MATERIAL SUPPLIED START
/-! ### LinkBase -/

@[simp] theorem Mod.figures_modPath (m : Mod) (pid : Nat) (f : Path → Path) : (m.modPath pid f).figures = m.figures := by
  simp [Mod.modPath]
@[simp] theorem Mod.figures_fecCount (m : Mod) (n : Nat) : (m.fecCount n).figures = m.figures := by simp [Mod.fecCount]
@[simp] theorem Mod.figures_frameMsg (m : Mod) (n : Nat) (f : OutFrame) : (m.frameMsg n f).2.figures = m.figures := by
  unfold Mod.frameMsg; split <;> simp
@[simp] theorem Mod.figures_placeFrame (m : Mod) (n : Nat) (f : OutFrame) : (m.placeFrame n f).figures = m.figures := by
  (unfold Mod.placeFrame; dsimp only; repeat' split) <;> simp
@[simp] theorem Mod.figures_linkPump (m : Mod) (n : Nat) : (m.linkPump n).figures = m.figures := by
  refine Mod.figures_forAll (fun m _ => ?_) ..
  dsimp only
  split
  · rfl
  · split <;> simp
@[simp] theorem Mod.figures_portPump (m : Mod) (p : Nat) : (m.portPump p).figures = m.figures := by
  refine Mod.figures_forAll (fun m _ => ?_) ..
  dsimp only
  split
  · split <;> simp
  · rfl
@[simp] theorem Mod.figures_bindStep (m : Mod) (i b : Nat) : (m.bindStep i b).figures = m.figures := by
  unfold Mod.bindStep
  split
  · rfl
  · split
    · split <;> simp
    · rfl
@[simp] theorem Mod.figures_bindPump (m : Mod) (i : Nat) : (m.bindPump i).figures = m.figures := by
  unfold Mod.bindPump; split <;> simp
@[simp] theorem Mod.figures_pump (m : Mod) (n : Nat) : (m.pump n).figures = m.figures := by
  (unfold Mod.pump; dsimp only; repeat' split) <;> simp
@[simp] theorem Mod.figures_queueFrames (m : Mod) (n : Nat) (fs : List OutFrame) :
    (m.queueFrames n fs).figures = m.figures := by
  simp [Mod.queueFrames]
@[simp] theorem Mod.figures_pathFrames (m : Mod) (p : Path) (fs : List OutFrame) :
    (m.pathFrames p fs).figures = m.figures := by
  simp [Mod.pathFrames]
@[simp] theorem Mod.figures_dropFrames (m : Mod) (f : OutFrame → Bool) : (m.dropFrames f).figures = m.figures := by
  simp [Mod.dropFrames]
@[simp] theorem Mod.figures_resend (m : Mod) (n : Nat) (f : LinkFrame × Nat → Bool) :
    (m.resend n f).figures = m.figures := by
  simp [Mod.resend]
@[simp] theorem Mod.figures_resumeLink (m : Mod) (n : Nat) : (m.resumeLink n).figures = m.figures := by simp [Mod.resumeLink]
@[simp] theorem Mod.figures_arbRecord (m : Mod) (a : Arbiter) : (m.arbRecord a).figures = m.figures := by
  unfold Mod.arbRecord; split <;> simp
@[simp] theorem Mod.figures_sendLane (m : Mod) (n : Nat) (widen ack quiet : Bool) :
    (m.sendLane n widen ack quiet).figures = m.figures := by
  simp [Mod.sendLane]
@[simp] theorem Mod.figures_endTransfers (m : Mod) (sel : Nat → Bool) (status : Nat) (detail : Nat → Nat) :
    (m.endTransfers sel status detail).figures = m.figures := by
  refine Mod.figures_forAll (fun m p => Mod.figures_forAll (fun m x => Mod.figures_forAll (fun m u => ?_) ..) ..) ..
  dsimp only
  split
  · rfl
  · exact Mod.figures_within _ _ _ _ fun n => by simp
@[simp] theorem Mod.figures_closePath (m : Mod) (pid : Nat) : (m.closePath pid).figures = m.figures := by
  simp [Mod.closePath]
@[simp] theorem Mod.figures_watchLinks (m : Mod) (k : Nat) : (m.watchLinks k).figures = m.figures := by simp [Mod.watchLinks]
@[simp] theorem Mod.figures_rewatch (m : Mod) (k c node member : Nat) : (m.rewatch k c node member).figures = m.figures := by
  simp [Mod.rewatch]

/-! ### Jobs -/

@[simp] theorem Mod.figures_linkGrant (m : Mod) (r : Request) : (m.linkGrant r).figures = m.figures := by
  simp [Mod.linkGrant]
@[simp] theorem Mod.figures_grantComplete (m : Mod) (job : Nat) : (m.grantComplete job).figures = m.figures := by
  (unfold Mod.grantComplete; dsimp only; repeat' split) <;> simp
@[simp] theorem Mod.figures_linkRelease (m : Mod) (r : Request) : (m.linkRelease r).figures = m.figures := by
  refine Mod.figures_judge _ _ _ fun m => ?_
  dsimp only
  split <;> simp

/-! ### Transfers -/

@[simp] theorem Mod.figures_linkBusError (m : Mod) (k c node member ch cause : Nat) :
    (m.linkBusError k c node member ch cause).figures = m.figures := by
  simp [Mod.linkBusError]
@[simp] theorem Mod.figures_linkHalves (m : Mod) (k c node member : Nat) :
    (m.linkHalves k c node member).figures = m.figures := by
  unfold Mod.linkHalves; split <;> simp
@[simp] theorem Mod.figures_sealMessage (m : Mod) (k : Nat) (d : Desc) (pid first : Nat) (send : Nat × Nat) (key : List Byte)
    (iv : Nat → List Byte) (e : UnitEcc) : (m.sealMessage k d pid first send key iv e).2.figures = m.figures := by
  refine Mod.figures_foldl₂ (fun acc i => ?_) ..
  split
  · rfl
  · dsimp only
    split <;> simp
@[simp] theorem Mod.figures_sendLatch (m : Mod) (k c node member job : Nat) :
    (m.sendLatch k c node member job).2.figures = m.figures := by
  (unfold Mod.sendLatch; dsimp only; repeat' split) <;> simp
@[simp] theorem Mod.figures_sendStart (m : Mod) (k c node member : Nat) (b : List Byte) :
    (m.sendStart k c node member b).figures = m.figures := by
  unfold Mod.sendStart
  split
  · rfl
  next p _ =>
    have hlatch := m.figures_sendLatch k c node member p.job
    split
    next n h => exact Mod.figures_of_snd h hlatch
    next n h => simpa using Mod.figures_of_snd h hlatch
@[simp] theorem Mod.figures_sendFrames (m : Mod) (k c node member : Nat) (p : Path) (b : List Byte) (d : Desc) (x : Sealed) :
    (m.sendFrames k c node member p b d x).figures = m.figures := by
  unfold Mod.sendFrames; split <;> simp
@[simp] theorem Mod.figures_sendHalf (m : Mod) (k c node member : Nat) (u : Run) (img : List Byte) (mb : Member) (e : UnitEcc) :
    (m.sendHalf k c node member u img mb e).figures = m.figures := by
  unfold Mod.sendHalf
  dsimp only
  split
  · rfl
  · split
    · rfl
    next p _ =>
      have hlatch := m.figures_sendLatch k c node member p.job
      split
      · rfl
      · split
        · simp
        · split
          next n h => simpa using Mod.figures_of_snd h hlatch
          next v n h =>
            rw [← Mod.figures_of_snd h hlatch]
            repeat' split
            all_goals simp
@[simp] theorem Mod.figures_armEnds (m : Mod) (k : Nat) (a : Arm) (status detail : Nat) :
    (m.armEnds k a status detail).figures = m.figures := by
  simp [Mod.armEnds]
@[simp] theorem Mod.figures_matchOne (m : Mod) (pid : Nat) : (m.matchOne pid).figures = m.figures := by
  (unfold Mod.matchOne; dsimp only; repeat' split) <;> simp
@[simp] theorem Mod.figures_dirFinds (m : Mod) (d : Desc) : (m.dirFinds d).2.figures = m.figures := by
  unfold Mod.dirFinds; split <;> simp
@[simp] theorem Mod.figures_writeSegment (m : Mod) (k : Nat) (a : Arm) (i : Nat) (bs : List Byte) (bad : Option Nat) :
    (m.writeSegment k a i bs bad).figures = m.figures := by
  (unfold Mod.writeSegment; dsimp only; repeat' split) <;> simp
@[simp] theorem Mod.figures_openOne (m : Mod) (pid : Nat) : (m.openOne pid).figures = m.figures := by
  (unfold Mod.openOne; dsimp only; repeat' split) <;> simp
@[simp] theorem Mod.figures_pathAdvance (m : Mod) (pid : Nat) : (m.pathAdvance pid).figures = m.figures := by
  (unfold Mod.pathAdvance; dsimp only; repeat' split) <;> simp
@[simp] theorem Mod.figures_advanceAll (m : Mod) (k : Nat) : (m.advanceAll k).figures = m.figures := by simp [Mod.advanceAll]
@[simp] theorem Mod.figures_armReceive (m : Mod) (k c q node member : Nat) (b : List Byte) :
    (m.armReceive k c q node member b).figures = m.figures := by
  (unfold Mod.armReceive; dsimp only; repeat' split) <;> simp
@[simp] theorem Mod.figures_deliver (m : Mod) (n : Nat) (f : LinkFrame) : (m.deliver n f).figures = m.figures := by
  (unfold Mod.deliver; dsimp only; repeat' split) <;> simp
@[simp] theorem Mod.figures_drainAhead (m : Mod) (n : Nat) : (m.drainAhead n).figures = m.figures := by
  refine Mod.figures_forAll (fun m _ => ?_) ..
  dsimp only
  split <;> simp
@[simp] theorem Mod.figures_frameRx (m : Mod) (n : Nat) (f : LinkFrame) : (m.frameRx n f).figures = m.figures := by
  simp [Mod.frameRx]
@[simp] theorem Mod.figures_msgRx (m : Mod) (n pid tag len seq : Nat) : (m.msgRx n pid tag len seq).figures = m.figures := by
  (unfold Mod.msgRx; dsimp only; repeat' split) <;> simp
MATERIAL SUPPLIED END
> [PROBLEM TO SOLVE] Starting at the first line of the entries above, please extract each line up to and including the line with "(unfold Mod.pump; dsimp", unchanged, and add nothing.

> [PROBLEM SOLUTION]
/-! ### LinkBase -/

@[simp] theorem Mod.figures_modPath (m : Mod) (pid : Nat) (f : Path → Path) : (m.modPath pid f).figures = m.figures := by
  simp [Mod.modPath]
@[simp] theorem Mod.figures_fecCount (m : Mod) (n : Nat) : (m.fecCount n).figures = m.figures := by simp [Mod.fecCount]
@[simp] theorem Mod.figures_frameMsg (m : Mod) (n : Nat) (f : OutFrame) : (m.frameMsg n f).2.figures = m.figures := by
  unfold Mod.frameMsg; split <;> simp
@[simp] theorem Mod.figures_placeFrame (m : Mod) (n : Nat) (f : OutFrame) : (m.placeFrame n f).figures = m.figures := by
  (unfold Mod.placeFrame; dsimp only; repeat' split) <;> simp
@[simp] theorem Mod.figures_linkPump (m : Mod) (n : Nat) : (m.linkPump n).figures = m.figures := by
  refine Mod.figures_forAll (fun m _ => ?_) ..
  dsimp only
  split
  · rfl
  · split <;> simp
@[simp] theorem Mod.figures_portPump (m : Mod) (p : Nat) : (m.portPump p).figures = m.figures := by
  refine Mod.figures_forAll (fun m _ => ?_) ..
  dsimp only
  split
  · split <;> simp
  · rfl
@[simp] theorem Mod.figures_bindStep (m : Mod) (i b : Nat) : (m.bindStep i b).figures = m.figures := by
  unfold Mod.bindStep
  split
  · rfl
  · split
    · split <;> simp
    · rfl
@[simp] theorem Mod.figures_bindPump (m : Mod) (i : Nat) : (m.bindPump i).figures = m.figures := by
  unfold Mod.bindPump; split <;> simp
@[simp] theorem Mod.figures_pump (m : Mod) (n : Nat) : (m.pump n).figures = m.figures := by
  (unfold Mod.pump; dsimp only; repeat' split) <;> simp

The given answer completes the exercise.